**What the task asks**. Your answer should hold exactly the lines from the one containing "set_option linter.unusedSimpArgs false" through the end of the material, and no others.

**Stored data**.
-- ==== Sys2Proof/Laws/PerInstr.lean ====
section
/-! SUPPORT. For each instruction: the word that the encoder writes reads back, field by field, as the instruction (04 R69 to R78). -/

namespace Sys2Proof.Laws.Fields

open Sys2Proof Sys2Proof.Machine Sys2Proof.Laws

set_option Elab.async false
set_option linter.unusedSimpArgs false
set_option linter.unusedVariables false

/-- A well-formed instruction's word has the format of its opcode, and its fields read as the instruction. -/
def Statement (i : Instr) : Prop := i.wf = true → Reads (encode i) i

**Task response**.
set_option linter.unusedSimpArgs false
set_option linter.unusedVariables false

/-- A well-formed instruction's word has the format of its opcode, and its fields read as the instruction. -/
def Statement (i : Instr) : Prop := i.wf = true → Reads (encode i) i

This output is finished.